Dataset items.
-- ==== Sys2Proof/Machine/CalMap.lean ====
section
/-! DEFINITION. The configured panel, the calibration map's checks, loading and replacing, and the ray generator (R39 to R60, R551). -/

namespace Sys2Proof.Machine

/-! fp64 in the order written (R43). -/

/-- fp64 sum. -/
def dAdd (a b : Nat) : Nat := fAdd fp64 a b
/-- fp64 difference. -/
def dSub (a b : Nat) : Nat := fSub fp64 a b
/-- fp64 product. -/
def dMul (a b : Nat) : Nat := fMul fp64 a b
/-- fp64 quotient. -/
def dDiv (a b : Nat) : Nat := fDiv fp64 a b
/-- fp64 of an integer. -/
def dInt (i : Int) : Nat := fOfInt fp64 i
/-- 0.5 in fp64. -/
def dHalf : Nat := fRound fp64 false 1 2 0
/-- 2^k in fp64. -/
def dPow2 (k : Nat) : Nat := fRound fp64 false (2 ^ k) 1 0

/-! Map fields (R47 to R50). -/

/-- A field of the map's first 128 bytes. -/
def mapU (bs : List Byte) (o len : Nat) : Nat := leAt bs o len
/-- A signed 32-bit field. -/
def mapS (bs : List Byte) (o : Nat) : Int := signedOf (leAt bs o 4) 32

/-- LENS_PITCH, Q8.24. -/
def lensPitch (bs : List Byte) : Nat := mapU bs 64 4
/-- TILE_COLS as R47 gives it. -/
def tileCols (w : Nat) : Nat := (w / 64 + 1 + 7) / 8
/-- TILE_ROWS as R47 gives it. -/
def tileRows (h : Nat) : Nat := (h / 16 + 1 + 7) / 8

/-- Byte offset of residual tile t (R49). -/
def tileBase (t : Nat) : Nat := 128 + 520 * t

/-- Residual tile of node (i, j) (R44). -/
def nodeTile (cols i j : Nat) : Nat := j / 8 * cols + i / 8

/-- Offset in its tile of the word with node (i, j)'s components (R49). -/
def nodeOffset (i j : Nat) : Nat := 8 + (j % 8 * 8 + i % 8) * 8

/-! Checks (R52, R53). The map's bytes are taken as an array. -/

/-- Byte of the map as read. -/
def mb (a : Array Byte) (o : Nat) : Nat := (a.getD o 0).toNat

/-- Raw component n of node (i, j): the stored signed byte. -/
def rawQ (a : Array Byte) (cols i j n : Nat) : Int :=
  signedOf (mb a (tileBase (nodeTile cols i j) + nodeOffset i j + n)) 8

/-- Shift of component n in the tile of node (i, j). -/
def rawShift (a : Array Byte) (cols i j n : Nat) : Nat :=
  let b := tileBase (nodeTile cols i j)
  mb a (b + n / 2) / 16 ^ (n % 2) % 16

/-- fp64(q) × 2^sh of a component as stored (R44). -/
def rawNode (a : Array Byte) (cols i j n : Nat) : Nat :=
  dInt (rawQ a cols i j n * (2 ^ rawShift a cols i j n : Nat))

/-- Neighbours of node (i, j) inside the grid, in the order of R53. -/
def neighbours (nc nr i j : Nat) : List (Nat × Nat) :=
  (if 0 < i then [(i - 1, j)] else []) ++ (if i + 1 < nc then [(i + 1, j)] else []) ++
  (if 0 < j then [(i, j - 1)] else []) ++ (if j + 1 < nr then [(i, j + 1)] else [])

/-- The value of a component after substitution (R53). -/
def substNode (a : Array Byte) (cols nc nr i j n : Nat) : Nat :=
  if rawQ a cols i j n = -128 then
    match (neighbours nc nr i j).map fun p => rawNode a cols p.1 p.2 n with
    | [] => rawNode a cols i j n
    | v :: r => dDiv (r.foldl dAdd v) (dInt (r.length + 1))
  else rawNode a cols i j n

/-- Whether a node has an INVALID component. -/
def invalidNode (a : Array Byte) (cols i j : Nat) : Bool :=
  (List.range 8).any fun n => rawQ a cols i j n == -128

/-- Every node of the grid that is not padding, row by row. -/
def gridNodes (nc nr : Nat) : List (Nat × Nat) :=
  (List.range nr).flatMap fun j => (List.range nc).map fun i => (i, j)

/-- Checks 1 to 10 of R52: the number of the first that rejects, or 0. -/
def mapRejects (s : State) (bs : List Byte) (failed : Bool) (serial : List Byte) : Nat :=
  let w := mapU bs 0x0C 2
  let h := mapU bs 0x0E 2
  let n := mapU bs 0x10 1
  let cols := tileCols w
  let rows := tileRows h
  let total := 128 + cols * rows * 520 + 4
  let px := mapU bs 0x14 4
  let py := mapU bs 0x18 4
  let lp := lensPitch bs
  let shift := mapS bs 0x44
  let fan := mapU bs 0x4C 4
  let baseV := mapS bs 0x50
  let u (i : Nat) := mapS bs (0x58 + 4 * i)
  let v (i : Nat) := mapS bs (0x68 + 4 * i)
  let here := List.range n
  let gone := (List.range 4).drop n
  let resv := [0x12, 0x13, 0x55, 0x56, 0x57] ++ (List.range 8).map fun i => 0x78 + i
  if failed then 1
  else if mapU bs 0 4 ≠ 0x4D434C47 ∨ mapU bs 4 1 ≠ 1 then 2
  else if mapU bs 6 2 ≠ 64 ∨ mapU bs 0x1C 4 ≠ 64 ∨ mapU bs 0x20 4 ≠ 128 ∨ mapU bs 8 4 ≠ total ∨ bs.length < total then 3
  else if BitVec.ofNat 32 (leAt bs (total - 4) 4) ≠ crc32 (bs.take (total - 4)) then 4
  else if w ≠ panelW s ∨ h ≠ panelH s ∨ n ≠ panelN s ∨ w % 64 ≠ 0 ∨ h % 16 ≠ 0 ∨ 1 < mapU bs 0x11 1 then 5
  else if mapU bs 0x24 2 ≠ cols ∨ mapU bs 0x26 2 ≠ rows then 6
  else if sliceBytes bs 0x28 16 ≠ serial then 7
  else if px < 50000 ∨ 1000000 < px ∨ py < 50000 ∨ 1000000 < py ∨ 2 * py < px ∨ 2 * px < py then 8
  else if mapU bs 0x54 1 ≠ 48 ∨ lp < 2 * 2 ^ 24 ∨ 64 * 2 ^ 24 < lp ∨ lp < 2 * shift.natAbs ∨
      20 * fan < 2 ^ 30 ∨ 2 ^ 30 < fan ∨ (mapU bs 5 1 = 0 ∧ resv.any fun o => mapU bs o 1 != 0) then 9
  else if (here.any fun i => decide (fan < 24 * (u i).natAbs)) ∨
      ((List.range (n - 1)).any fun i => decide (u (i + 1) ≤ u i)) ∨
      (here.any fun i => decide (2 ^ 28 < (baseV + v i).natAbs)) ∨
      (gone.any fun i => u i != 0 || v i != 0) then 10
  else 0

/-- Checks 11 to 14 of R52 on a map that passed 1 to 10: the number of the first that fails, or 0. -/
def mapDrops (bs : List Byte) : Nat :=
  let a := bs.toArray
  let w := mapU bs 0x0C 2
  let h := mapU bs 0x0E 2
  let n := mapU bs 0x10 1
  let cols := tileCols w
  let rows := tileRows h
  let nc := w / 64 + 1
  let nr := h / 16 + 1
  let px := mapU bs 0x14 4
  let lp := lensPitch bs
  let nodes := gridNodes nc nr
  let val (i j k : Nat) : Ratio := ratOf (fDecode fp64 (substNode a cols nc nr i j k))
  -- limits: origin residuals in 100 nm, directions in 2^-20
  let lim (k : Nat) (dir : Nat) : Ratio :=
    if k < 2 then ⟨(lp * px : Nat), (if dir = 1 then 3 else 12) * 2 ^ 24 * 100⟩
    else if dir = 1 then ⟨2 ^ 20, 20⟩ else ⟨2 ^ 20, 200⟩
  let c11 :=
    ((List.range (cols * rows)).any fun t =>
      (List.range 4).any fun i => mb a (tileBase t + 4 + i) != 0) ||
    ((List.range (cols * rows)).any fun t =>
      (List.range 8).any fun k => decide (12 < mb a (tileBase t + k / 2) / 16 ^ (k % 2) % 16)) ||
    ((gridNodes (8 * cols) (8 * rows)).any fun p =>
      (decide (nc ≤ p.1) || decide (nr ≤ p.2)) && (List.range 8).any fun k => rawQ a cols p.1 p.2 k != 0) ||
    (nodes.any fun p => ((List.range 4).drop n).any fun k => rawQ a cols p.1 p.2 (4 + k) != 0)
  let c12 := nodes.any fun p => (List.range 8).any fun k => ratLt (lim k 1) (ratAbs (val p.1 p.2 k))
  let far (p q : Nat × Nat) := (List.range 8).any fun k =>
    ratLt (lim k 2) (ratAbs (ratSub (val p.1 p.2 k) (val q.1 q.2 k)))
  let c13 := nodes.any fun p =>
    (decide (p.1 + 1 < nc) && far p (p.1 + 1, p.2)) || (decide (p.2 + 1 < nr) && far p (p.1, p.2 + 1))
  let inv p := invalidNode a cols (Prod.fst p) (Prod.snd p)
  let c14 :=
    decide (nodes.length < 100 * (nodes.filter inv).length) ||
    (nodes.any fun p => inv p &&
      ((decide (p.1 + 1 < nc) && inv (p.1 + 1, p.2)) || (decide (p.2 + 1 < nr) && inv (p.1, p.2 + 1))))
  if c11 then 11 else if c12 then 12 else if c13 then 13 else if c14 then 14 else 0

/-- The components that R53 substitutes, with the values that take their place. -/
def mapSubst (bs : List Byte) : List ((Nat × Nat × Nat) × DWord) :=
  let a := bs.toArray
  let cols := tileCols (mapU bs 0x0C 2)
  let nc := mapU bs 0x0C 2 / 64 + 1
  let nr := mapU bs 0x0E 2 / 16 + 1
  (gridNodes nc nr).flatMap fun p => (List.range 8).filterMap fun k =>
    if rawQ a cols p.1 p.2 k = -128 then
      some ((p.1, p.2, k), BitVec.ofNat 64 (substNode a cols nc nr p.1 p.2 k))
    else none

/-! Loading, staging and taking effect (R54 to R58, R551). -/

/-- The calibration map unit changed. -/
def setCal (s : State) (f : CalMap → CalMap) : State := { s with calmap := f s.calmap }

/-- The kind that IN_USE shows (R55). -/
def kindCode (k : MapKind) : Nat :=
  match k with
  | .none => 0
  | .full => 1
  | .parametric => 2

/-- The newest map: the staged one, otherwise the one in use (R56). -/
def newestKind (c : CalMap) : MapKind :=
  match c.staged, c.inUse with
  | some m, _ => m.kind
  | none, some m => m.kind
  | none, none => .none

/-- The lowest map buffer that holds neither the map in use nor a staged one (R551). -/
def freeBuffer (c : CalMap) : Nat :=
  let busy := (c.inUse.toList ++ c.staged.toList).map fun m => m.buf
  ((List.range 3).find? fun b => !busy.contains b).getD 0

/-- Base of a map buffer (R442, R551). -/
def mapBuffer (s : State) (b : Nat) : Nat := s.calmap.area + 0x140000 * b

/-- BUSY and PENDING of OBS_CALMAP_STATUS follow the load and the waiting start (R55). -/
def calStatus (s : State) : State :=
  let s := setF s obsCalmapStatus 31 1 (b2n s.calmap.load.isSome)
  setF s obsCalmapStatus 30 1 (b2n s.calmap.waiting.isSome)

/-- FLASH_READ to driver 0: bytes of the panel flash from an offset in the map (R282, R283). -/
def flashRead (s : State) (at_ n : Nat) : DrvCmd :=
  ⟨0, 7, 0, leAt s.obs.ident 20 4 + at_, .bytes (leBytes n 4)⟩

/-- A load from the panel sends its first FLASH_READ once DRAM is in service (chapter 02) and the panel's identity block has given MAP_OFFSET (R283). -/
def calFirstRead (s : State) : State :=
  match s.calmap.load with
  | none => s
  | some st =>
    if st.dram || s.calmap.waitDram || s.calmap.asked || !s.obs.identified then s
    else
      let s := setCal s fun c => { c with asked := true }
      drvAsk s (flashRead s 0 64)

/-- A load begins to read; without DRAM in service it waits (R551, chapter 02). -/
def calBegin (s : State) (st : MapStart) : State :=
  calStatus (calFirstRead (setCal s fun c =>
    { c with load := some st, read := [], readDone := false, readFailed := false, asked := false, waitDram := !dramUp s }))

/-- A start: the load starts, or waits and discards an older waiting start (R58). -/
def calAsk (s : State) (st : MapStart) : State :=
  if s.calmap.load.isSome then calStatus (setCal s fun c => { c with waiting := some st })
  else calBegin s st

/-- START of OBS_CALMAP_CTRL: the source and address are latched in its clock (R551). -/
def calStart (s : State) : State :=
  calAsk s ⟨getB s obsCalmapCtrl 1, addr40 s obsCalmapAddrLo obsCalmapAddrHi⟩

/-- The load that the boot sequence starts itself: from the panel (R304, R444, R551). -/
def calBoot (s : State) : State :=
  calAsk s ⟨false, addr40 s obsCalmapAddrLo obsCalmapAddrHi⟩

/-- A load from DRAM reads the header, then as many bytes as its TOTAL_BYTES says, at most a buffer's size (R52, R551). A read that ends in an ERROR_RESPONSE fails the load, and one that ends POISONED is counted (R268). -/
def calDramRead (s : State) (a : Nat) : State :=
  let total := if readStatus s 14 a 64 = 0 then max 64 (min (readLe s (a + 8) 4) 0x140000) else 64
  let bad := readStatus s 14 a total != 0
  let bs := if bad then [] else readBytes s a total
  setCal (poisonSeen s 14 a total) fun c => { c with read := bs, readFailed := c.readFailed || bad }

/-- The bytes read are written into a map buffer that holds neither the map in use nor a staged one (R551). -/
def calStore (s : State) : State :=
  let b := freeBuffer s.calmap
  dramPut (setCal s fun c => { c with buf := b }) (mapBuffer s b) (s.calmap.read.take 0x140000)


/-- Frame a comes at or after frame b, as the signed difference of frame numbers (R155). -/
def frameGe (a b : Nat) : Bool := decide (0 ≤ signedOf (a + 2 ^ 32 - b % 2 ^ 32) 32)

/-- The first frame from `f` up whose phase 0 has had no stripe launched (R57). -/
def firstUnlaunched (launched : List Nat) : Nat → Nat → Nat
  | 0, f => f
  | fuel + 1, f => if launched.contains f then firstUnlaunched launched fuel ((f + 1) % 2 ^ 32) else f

WHAT TO DO. Check each line above for the word "obsCalmapAddrHi" and copy the ones that have it.

ANSWER BOX.
  calAsk s ⟨getB s obsCalmapCtrl 1, addr40 s obsCalmapAddrLo obsCalmapAddrHi⟩
  calAsk s ⟨false, addr40 s obsCalmapAddrLo obsCalmapAddrHi⟩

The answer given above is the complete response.